Zero Trust, an approach that hardens cybersecurity by removing excess or assumed trust from prioritized data, assets, applications,and services (DAAS), emphasizes strong identity and access controls as critical protection. Multifactor authentication, regular password changes, least privileged access and other techniques can be used to grant access to authorized users, for authorized reasons, and at authorized times only.
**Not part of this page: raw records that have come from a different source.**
-- ==== Sys2Proof/Laws/Keep/Wave.lean ====
section
/-!
SUPPORT. Laws/Keep/Wave.lean: the operations of Machine/Wave.lean keep the queue, the rollback floor, the revoked keys, the stage and
the canonical form of the stored state (`Kept`).
-/

set_option linter.unusedTactic false
set_option linter.unreachableTactic false
set_option linter.unusedVariables false

namespace Sys2Proof.Machine

variable {ql : List Instr} {flo rvk : Nat} {stg : Option StageOf} {s : State}

theorem wfsStart_kept {u : Nat} (hk : Kept ql flo rvk stg s) : Kept ql flo rvk stg (wfsStart u s) := by
  unfold wfsStart
  try dsimp only
  repeat' first
    | with_reducible assumption
    | with_reducible apply State.wrN_kept
    | with_reducible apply State.evt_kept
    | with_reducible apply State.refuse_kept
    | with_reducible apply State.setWfs_kept
    | with_reducible apply State.calPreempt_kept
    | with_reducible apply kept_ite
    | split
    | (show _ = _; rfl)
    | (simp only [kept_mk]; with_reducible refine KeptParts.of ?_ ?_ ?_ ?_ ?_)

theorem wfsEnd_kept {u code : Nat} (hk : Kept ql flo rvk stg s) : Kept ql flo rvk stg (wfsEnd u code s) := by
  unfold wfsEnd
  try dsimp only
  repeat' first
    | with_reducible assumption
    | with_reducible apply State.wrN_kept
    | with_reducible apply State.setFld_kept
    | with_reducible apply State.evt_kept
    | with_reducible apply State.setWfs_kept
    | (show _ = _; rfl)
    | (simp only [kept_mk]; with_reducible refine KeptParts.of ?_ ?_ ?_ ?_ ?_)

theorem wfsStopAt_kept {u lead code : Nat} (hk : Kept ql flo rvk stg s) : Kept ql flo rvk stg (wfsStopAt u lead code s) := by
  unfold wfsStopAt
  try dsimp only
  repeat' first
    | with_reducible assumption
    | with_reducible apply State.setWfs_kept
    | with_reducible apply kept_ite
    | split
    | (show _ = _; rfl)
    | (simp only [kept_mk]; with_reducible refine KeptParts.of ?_ ?_ ?_ ?_ ?_)

theorem wfsStop_kept {u : Nat} (hk : Kept ql flo rvk stg s) : Kept ql flo rvk stg (wfsStop u s) := by
  unfold wfsStop
  try dsimp only
  repeat' first
    | with_reducible assumption
    | with_reducible apply wfsStopAt_kept
    | with_reducible apply kept_ite
    | split

theorem wfsAdvanceAt_kept {u b : Nat} (hk : Kept ql flo rvk stg s) : Kept ql flo rvk stg (wfsAdvanceAt u b s) := by
  unfold wfsAdvanceAt
  try dsimp only
  repeat' first
    | with_reducible assumption
    | with_reducible apply State.setFld_kept
    | with_reducible apply State.setWide_kept
    | with_reducible apply State.evt_kept
    | with_reducible apply State.setWfs_kept
    | with_reducible apply wfsEnd_kept
    | with_reducible apply kept_ite
    | split
    | (show _ = _; rfl)
    | (simp only [kept_mk]; with_reducible refine KeptParts.of ?_ ?_ ?_ ?_ ?_)

theorem wfsSettle_kept {u : Nat} (hk : Kept ql flo rvk stg s) : Kept ql flo rvk stg (wfsSettle u s) := by
  unfold wfsSettle
  try dsimp only
  repeat' first
    | with_reducible assumption
    | with_reducible apply wfsEnd_kept
    | with_reducible apply wfsAdvanceAt_kept
    | with_reducible apply kept_ite
    | split
    | (show _ = _; rfl)
    | (simp only [kept_mk]; with_reducible refine KeptParts.of ?_ ?_ ?_ ?_ ?_)

theorem wfsIgnore_kept {u : Nat} (hk : Kept ql flo rvk stg s) : Kept ql flo rvk stg (wfsIgnore u s) := by
  unfold wfsIgnore
  try dsimp only
  repeat' first
    | with_reducible assumption
    | with_reducible apply State.evt_kept
    | with_reducible apply State.inc_kept

theorem wfsHear_kept {u : Nat} (hk : Kept ql flo rvk stg s) : Kept ql flo rvk stg (wfsHear u s) := by
  unfold wfsHear
  try dsimp only
  repeat' first
    | with_reducible assumption
    | with_reducible apply State.evt_kept
    | with_reducible apply State.inc_kept
    | with_reducible apply State.setWfs_kept
    | with_reducible apply wfsIgnore_kept
    | with_reducible apply kept_ite
    | split
    | (show _ = _; rfl)
    | (simp only [kept_mk]; with_reducible refine KeptParts.of ?_ ?_ ?_ ?_ ?_)

theorem wfsAdvance_kept {u : Nat} (hk : Kept ql flo rvk stg s) : Kept ql flo rvk stg (wfsAdvance u s) := by
  unfold wfsAdvance
  try dsimp only
  repeat' first
    | with_reducible assumption
    | with_reducible apply wfsSettle_kept
    | with_reducible apply wfsIgnore_kept
    | with_reducible apply wfsHear_kept
    | with_reducible apply kept_ite
    | split
    | (show _ = _; rfl)
    | (simp only [kept_mk]; with_reducible refine KeptParts.of ?_ ?_ ?_ ?_ ?_)

theorem wfsEvent_kept {code : Nat} {caravan : Option Nat} (hk : Kept ql flo rvk stg s) : Kept ql flo rvk stg (wfsEvent code caravan s) := by
  unfold wfsEvent
  try dsimp only
  repeat' first
    | with_reducible assumption
    | with_reducible apply wfsSettle_kept
    | with_reducible apply wfsIgnore_kept
    | with_reducible apply wfsHear_kept
    | with_reducible refine each_kept ?_ (fun _ _ _ => ?_)
    | with_reducible apply kept_ite
    | split
    | (show _ = _; rfl)
    | (simp only [kept_mk]; with_reducible refine KeptParts.of ?_ ?_ ?_ ?_ ?_)

theorem wfsNcoCommit_kept {u : Nat} {old : OscSet} (hk : Kept ql flo rvk stg s) : Kept ql flo rvk stg (wfsNcoCommit u old s) := by
  unfold wfsNcoCommit
  try dsimp only
  repeat' first
    | with_reducible assumption
    | with_reducible apply State.setWfs_kept
    | with_reducible apply kept_ite
    | split
    | (show _ = _; rfl)
    | (simp only [kept_mk]; with_reducible refine KeptParts.of ?_ ?_ ?_ ?_ ?_)

theorem wfsTableWrite_kept {u k v : Nat} (hk : Kept ql flo rvk stg s) : Kept ql flo rvk stg (wfsTableWrite u k v s) := by
  unfold wfsTableWrite
  try dsimp only
  repeat' first
    | with_reducible assumption
    | with_reducible apply State.wr_kept
    | with_reducible apply State.wrN_kept
    | with_reducible apply State.evt_kept
    | with_reducible apply kept_ite
    | split

theorem State.waveWrite_kept {u g origin : Nat} {data : List Byte} (hk : Kept ql flo rvk stg s) : Kept ql flo rvk stg (State.waveWrite s u g origin data) := by
  unfold State.waveWrite
  try dsimp only
  repeat' first
    | with_reducible assumption
    | with_reducible apply State.setWfs_kept
    | with_reducible refine foldl_kept ?_ (fun _ _ _ => ?_)
    | (show _ = _; rfl)
    | (simp only [kept_mk]; with_reducible refine KeptParts.of ?_ ?_ ?_ ?_ ?_)

theorem awgOpen_kept {u : Nat} (hk : Kept ql flo rvk stg s) : Kept ql flo rvk stg (awgOpen u s) := by
  unfold awgOpen
  try dsimp only
  repeat' first
    | with_reducible assumption
    | with_reducible apply State.setBit_kept
    | with_reducible apply State.setAwg_kept
    | (show _ = _; rfl)
    | (simp only [kept_mk]; with_reducible refine KeptParts.of ?_ ?_ ?_ ?_ ?_)

theorem awgConnect_kept {u : Nat} (hk : Kept ql flo rvk stg s) : Kept ql flo rvk stg (awgConnect u s) := by
  unfold awgConnect
  try dsimp only
  repeat' first
    | with_reducible assumption
    | with_reducible apply State.setBit_kept
    | with_reducible apply State.evt_kept
    | with_reducible apply State.setAwg_kept
    | with_reducible apply awgOpen_kept
    | with_reducible apply kept_ite
    | split
    | (show _ = _; rfl)
    | (simp only [kept_mk]; with_reducible refine KeptParts.of ?_ ?_ ?_ ?_ ?_)

theorem awgRelease_kept {u : Nat} (hk : Kept ql flo rvk stg s) : Kept ql flo rvk stg (awgRelease u s) := by
  unfold awgRelease
  try dsimp only
  repeat' first
    | with_reducible assumption
    | with_reducible apply awgOpen_kept
    | with_reducible apply kept_ite
    | split

theorem awgClose_kept {u : Nat} (hk : Kept ql flo rvk stg s) : Kept ql flo rvk stg (awgClose u s) := by
  unfold awgClose
  try dsimp only
  repeat' first
    | with_reducible assumption
    | with_reducible apply State.setBit_kept
    | with_reducible apply State.calPreempt_kept

theorem awgOutCommit_kept {u : Nat} {old : Word} (hk : Kept ql flo rvk stg s) : Kept ql flo rvk stg (awgOutCommit u old s) := by
  unfold awgOutCommit
  try dsimp only
  repeat' first
    | with_reducible assumption
    | with_reducible apply State.setBit_kept
    | with_reducible apply State.setAwg_kept
    | with_reducible apply awgConnect_kept
    | with_reducible apply awgClose_kept
    | with_reducible apply kept_ite
    | split
    | (show _ = _; rfl)
    | (simp only [kept_mk]; with_reducible refine KeptParts.of ?_ ?_ ?_ ?_ ?_)

theorem awgReclose_kept {u : Nat} (hk : Kept ql flo rvk stg s) : Kept ql flo rvk stg (awgReclose u s) := by
  unfold awgReclose
  try dsimp only
  repeat' first
    | with_reducible assumption
    | with_reducible apply State.setBit_kept
    | with_reducible apply State.setAwg_kept
    | with_reducible apply awgClose_kept
    | with_reducible apply kept_ite
    | split
    | (show _ = _; rfl)
    | (simp only [kept_mk]; with_reducible refine KeptParts.of ?_ ?_ ?_ ?_ ?_)

theorem awgPinCheck_kept {ch : Nat} (hk : Kept ql flo rvk stg s) : Kept ql flo rvk stg (awgPinCheck ch s) := by
  unfold awgPinCheck
  try dsimp only
  repeat' first
    | with_reducible assumption
    | with_reducible apply State.evt_kept
    | with_reducible apply awgOpen_kept
    | with_reducible refine each_kept ?_ (fun _ _ _ => ?_)
    | with_reducible apply kept_ite
    | split

theorem awgTrip_kept {chs : List Nat} (hk : Kept ql flo rvk stg s) : Kept ql flo rvk stg (awgTrip chs s) := by
  unfold awgTrip
  try dsimp only
  repeat' first
    | with_reducible assumption
    | with_reducible apply State.setBit_kept
    | with_reducible apply State.evt_kept
    | with_reducible apply State.setAwg_kept
    | with_reducible refine each_kept ?_ (fun _ _ _ => ?_)
    | with_reducible apply kept_ite
    | split
    | (show _ = _; rfl)
    | (simp only [kept_mk]; with_reducible refine KeptParts.of ?_ ?_ ?_ ?_ ?_)

theorem awgRoutesKept_kept  (hk : Kept ql flo rvk stg s) : Kept ql flo rvk stg (awgRoutesKept s) := by
  unfold awgRoutesKept
  try dsimp only
  repeat' first
    | with_reducible assumption
    | with_reducible apply awgOpen_kept
    | with_reducible refine each_kept ?_ (fun _ _ _ => ?_)
    | with_reducible apply kept_ite
    | split

theorem wfsGranuleLost_kept {u origin : Nat} (hk : Kept ql flo rvk stg s) : Kept ql flo rvk stg (wfsGranuleLost u origin s) := by
  unfold wfsGranuleLost
  try dsimp only
  repeat' first
    | with_reducible assumption
    | with_reducible apply State.setWfs_kept
    | with_reducible apply kept_ite
    | split
    | (show _ = _; rfl)
    | (simp only [kept_mk]; with_reducible refine KeptParts.of ?_ ?_ ?_ ?_ ?_)

end Sys2Proof.Machine
end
In a sector where uptime, safety, and supply chain continuity are inseparable from cybersecurity, automotive manufacturers can’t afford to treat OT risk as a secondary issue. The installed base—controllers, plant-floor PCs, IIoT devices, engineering workstations, network gear, and the OT/IT boundary—has become one of the most attractive and exploitable attack surfaces in the industry. Threat actors know that a single weak point can unlock lateral movement, enable ransomware, disrupt production, and create cascading operational and reputational damage that lasts far beyond the initial incident.
The path forward is clear: build visibility, reduce preventable exposure, and validate defenses continuously. By strengthening OT/ICS asset governance, implementing production-safe patch strategies, closing OT security knowledge gaps with proven architectures, and hardening identity controls through Zero Trust principles, manufacturers can materially reduce both cyber and physical risk. Most importantly, proactive resilience is almost always cheaper than reactive recovery—because fixing high-priority, solvable gaps today prevents the shutdowns, safety hazards, and downstream disruptions that become tomorrow’s headlines.